На пороге стоял Макар Петрович, комендант. Нынешней весной я пил за здоровье Макара Петровича на его пятидесятитрехлетии. Из этих пятидесяти трех тридцать пять он култыхает на протезе, сделавшись от малоподвижной жизни тучным и задыхающимся, правый глаз у него задернут бельмом. Ногу ему оторвало при бомбежке эшелона, в котором он, новобранец образца сорок третьего года, ехал на фронт, а бельмо стало вдруг затягивать глаз годика через полтора, и до сих пор, при случае, он крякает сокрушенно: «Не могло раньше сесть! Хоть бы нога тогда целой осталась».
– Виталю Игнатычу! – сказал Макар Петрович, входя в комнату и выбрасывая вверх руку со сжатым мохнатым кулаком. Почему-то он никогда не произносил мое имя полностью, всегда усеченно, пусть даже языку это было не совсем ловко. – Мне сейчас на вахте докладывают: приехал! Приехал – и не заглянул. А? Как же так?!
– Ну, ты уж хочешь, чтоб я к тебе, как к генералу, на доклад приходил, – заставляя себя улыбаться, поднялся я с кровати навстречу ему, и мы пожали друг другу руки. – Или ты себя уже произвел?
– Так обо мне думаешь? – сделал он оскорбленное лицо, прижимая свой жирный двойной подбородок к шее. – Я что, узурпатор какой, чтобы самому себе звания присваивать? Во, все мое звание, – наклонился он и похлопал себя по протезу через штанину просторных, бог весть с каких пор сохранившихся у него парусиновых брюк. – Все и навсегда. – Распрямился, крякнув, и, поглядев на меня секунду молча, развел руками: – Ну, с возвращеньицем!
– Вот сразу бы так-то, – сказал я. – А то: чего не доложился, не отчитался… Я уж подумал, может, это не ты, может, тебя подменили кем-то.
– Ну да, ну да, найдут мне замену! – вновь с охотою подхватил мое зубоскальство Макар Петрович. Он любил поговорить с такой вот шутейностью, почесать, что называется, языком – русская исконно черта. – Ну, чего, как там на югах-то, значит? – спросил он затем, опускаясь на кровать Мефодия, моего соседа, и вытягивая вперед протез. – Жара?
Я тоже сел на кровать, только, естественно, на свою, сел прямо с ногами и прислонился к спинке.
– Жара, знаешь, Макар Петрович, жара. Правда, чуть-чуть поменьше, чем здесь.
Он захохотал, закидывая назад голову и постукивая деревяшкой по полу – была у него такая привычка: смеясь, пристукивать протезом, как бы в изнеможении.
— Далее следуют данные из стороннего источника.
-- ==== Sys2Proof/Machine/Flags.lean ====
section
/-! DEFINITION. The core has no flags and no condition codes (spec/10_state.md R30). What stands in their place is
the ALU with its one signal beside the result, `alu_ovf` (41_alu.md R140, R145), and the overflow check. -/

namespace Sys2Proof.Machine

/-- `inWord(v)`: v is a Word (00_scope.md R9). -/
def inWord (v : Int) : Bool := decide (minWord ≤ v) && decide (v ≤ maxWord)

/-- The four ALU operations (R145). -/
inductive AluOp where
  | add
  | multiply
  | lessThan
  | equals
deriving DecidableEq, Repr

/-- `alu_op`, the select code, 2 bits (R145). -/
def aluSelect : AluOp → BitVec 2
  | .add => 0
  | .multiply => 1
  | .lessThan => 2
  | .equals => 3

/-- The exact result on Int (R141 to R144, R146). -/
def aluExact : AluOp → Int → Int → Int
  | .add, a, b => a + b
  | .multiply, a, b => a * b
  | .lessThan, a, b => if a < b then 1 else 0
  | .equals, a, b => if a = b then 1 else 0

/-- `alu_ovf` (R145): the exact result is not a Word. -/
def aluOvf (op : AluOp) (a b : Word) : Bool := !inWord (aluExact op a.toInt b.toInt)

/-- The ALU block's outputs `alu_ovf` and `alu_r` (R145); `alu_r` is none where it is not valid. -/
def aluBlock (op : AluOp) (a b : Word) : Bool × Option Word :=
  if aluOvf op a b then (true, none) else (false, some (BitVec.ofInt 64 (aluExact op a.toInt b.toInt)))

/-- `CheckResult(r)` (R140, R210): the exact result as a Word, or ArithmeticOverflow for parameter k, recording the
instruction word. -/
def checkResult (s : State) (k : Nat) (r : Int) : Except FaultInfo Word :=
  if inWord r then .ok (BitVec.ofInt 64 r) else .error ⟨.arithmeticOverflow, k, s.instrWord.toInt⟩

end Sys2Proof.Machine
end

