-- ==== Sys2Proof/Machine/Dispatch.lean ====
section
/-! DEFINITION. The dispatch of step 5 of R117 (spec/40_engine.md): one arm per instruction. -/

namespace Sys2Proof.Machine

def exec (i : Instr) (s : State) : Host.Outcome State Fault Refusal :=
  match i with
  | .add p1 p2 p3 => Sys2Proof.Machine.execAdd p1 p2 p3 s
  | .mul p1 p2 p3 => Sys2Proof.Machine.execMul p1 p2 p3 s
  | .inp p1 => Sys2Proof.Machine.execInp p1 s
  | .out p1 => Sys2Proof.Machine.execOut p1 s
  | .jt p1 p2 => Sys2Proof.Machine.execJt p1 p2 s
  | .jf p1 p2 => Sys2Proof.Machine.execJf p1 p2 s
  | .lt p1 p2 p3 => Sys2Proof.Machine.execLt p1 p2 p3 s
  | .eq p1 p2 p3 => Sys2Proof.Machine.execEq p1 p2 p3 s
  | .arb p1 => Sys2Proof.Machine.execArb p1 s
  | .hlt => Sys2Proof.Machine.execHlt s

end Sys2Proof.Machine
end

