-- ==== Sys2Proof/Machine/Step.lean ====
section
/-! DEFINITION. One step of the core (spec/40_engine.md R117, R118), and the placing of an instruction where it is
fetched. -/

namespace Sys2Proof.Machine

/-- Step 1 of R117: status <- Running. -/
def State.begin (s : State) : State := { s with status := .running }

/-- One step (R117): fetch, decode, operand fetch, then the instruction; a fault on the way is taken. A step begun
with a terminal status changes nothing (R118). -/
def step (s : State) : Host.Outcome State Fault Refusal :=
  if s.status.terminal then .next s
  else
    match fetchInstr s.begin with
    | .error f => .next (raiseFault f s.begin)
    | .ok i => exec i s.begin

/-- The words placed at consecutive addresses from `a`, those the array has. -/
def State.place (s : State) : List Word → Nat → State
  | [], _ => s
  | w :: rest, a => State.place (if a < s.config.memDepth then s.write a w else s) rest (a + 1)

/-- s with the instruction whose bits are w stored where step fetches its next instruction: at pc, or, where pc is
no address at which the longest instruction fits, at 0 with pc moved there; a terminal status becomes Running
(notes/assumptions/15.md). -/
def State.withFetchWord (s : State) (nbits w : Nat) : State :=
  let pc : Word := if 0 ≤ s.pc.toInt ∧ s.pc.toInt + 4 ≤ s.config.memDepth then s.pc else 0
  let status : Status := if s.status.terminal then .running else s.status
  State.place { s with pc := pc, status := status } (wordsOfBits nbits w) pc.toInt.toNat

end Sys2Proof.Machine
end

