-- ==== Sys2Proof/Safety.lean ====
section
/-! DEFINITION. What a legal state is, and what counts as a safe run. -/

namespace Sys2Proof.Machine

/-- What the fault record holds per cause (spec/60_exceptions.md R250): the parameter, and for an address fault the
offending address, exact in W+1 bits (10_state.md R26). -/
def State.recordOk (s : State) : Bool :=
  match s.faultCause with
  | .none => s.faultParam == 0 && s.faultValue == 0
  | .invalidOpcode => s.faultParam == 0
  | .badModeDigit => s.faultParam != 0
  | .immediateWriteTarget => s.faultParam == 1 || s.faultParam == 3
  | .negativeAddress => decide (s.faultValue.toInt < 0)
  | .addressOutOfRange => decide ((s.config.memDepth : Int) ≤ s.faultValue.toInt)
  | .arithmeticOverflow => s.faultParam == 1 || s.faultParam == 3

/-- The legal states: MEM_DEPTH in its range (R6), memory in canonical form and inside the array (20_memory.md R50),
a fault cause exactly when Faulted (10_state.md R25), and a record that fits the cause (R250). -/
abbrev State.Inv (s : State) : Prop :=
  s.config.legal ∧ s.mem.wf ∧ s.mem.below s.config.memDepth ∧
    (s.faultCause = .none ↔ s.status ≠ .faulted) ∧ s.recordOk = true

/-- A safe state: the machine has not faulted. -/
abbrev State.safe (s : State) : Prop := s.status ≠ .faulted

end Sys2Proof.Machine
end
– Ну так, значит, не рекомендуешь?
– Нет, не рекомендую. – Я помолчал. – Что-то в этом во всем бездарное… животное: пляж, море…
– Сам-то ездишь? – перебил он меня, продолжая похохатывать.
– А черт его знает, Макар Петрович, черт его знает! – Я ударил себя ладонью по колену и потер его, будто мог таким образом снять раздражение, от которого ноги потрясывало мелкой нервной дрожью. – Вроде отпуск, вроде надо куда-то ехать… не сидеть же на месте!
– Ну да, ну да, – сказал он, покивав. – Не очень, в общем, доволен. Ага… Вот то-то я никуда и не держу путь. К себе на родину, недалеко, благо. Посидел, побродил, с мужиками потолковал… и хорош, и хорошо.
– Да, когда со смыслом каким-то едешь – это хорошо. Это хорошо… со смыслом. – Я опять помолчал, ожидая, может быть, Макар Петрович что-нибудь ответит на эти мои слова, но он не ответил, просто сидел, смотрел на меня, улыбаясь, и я спросил: – Ну, а что у нас здесь нового?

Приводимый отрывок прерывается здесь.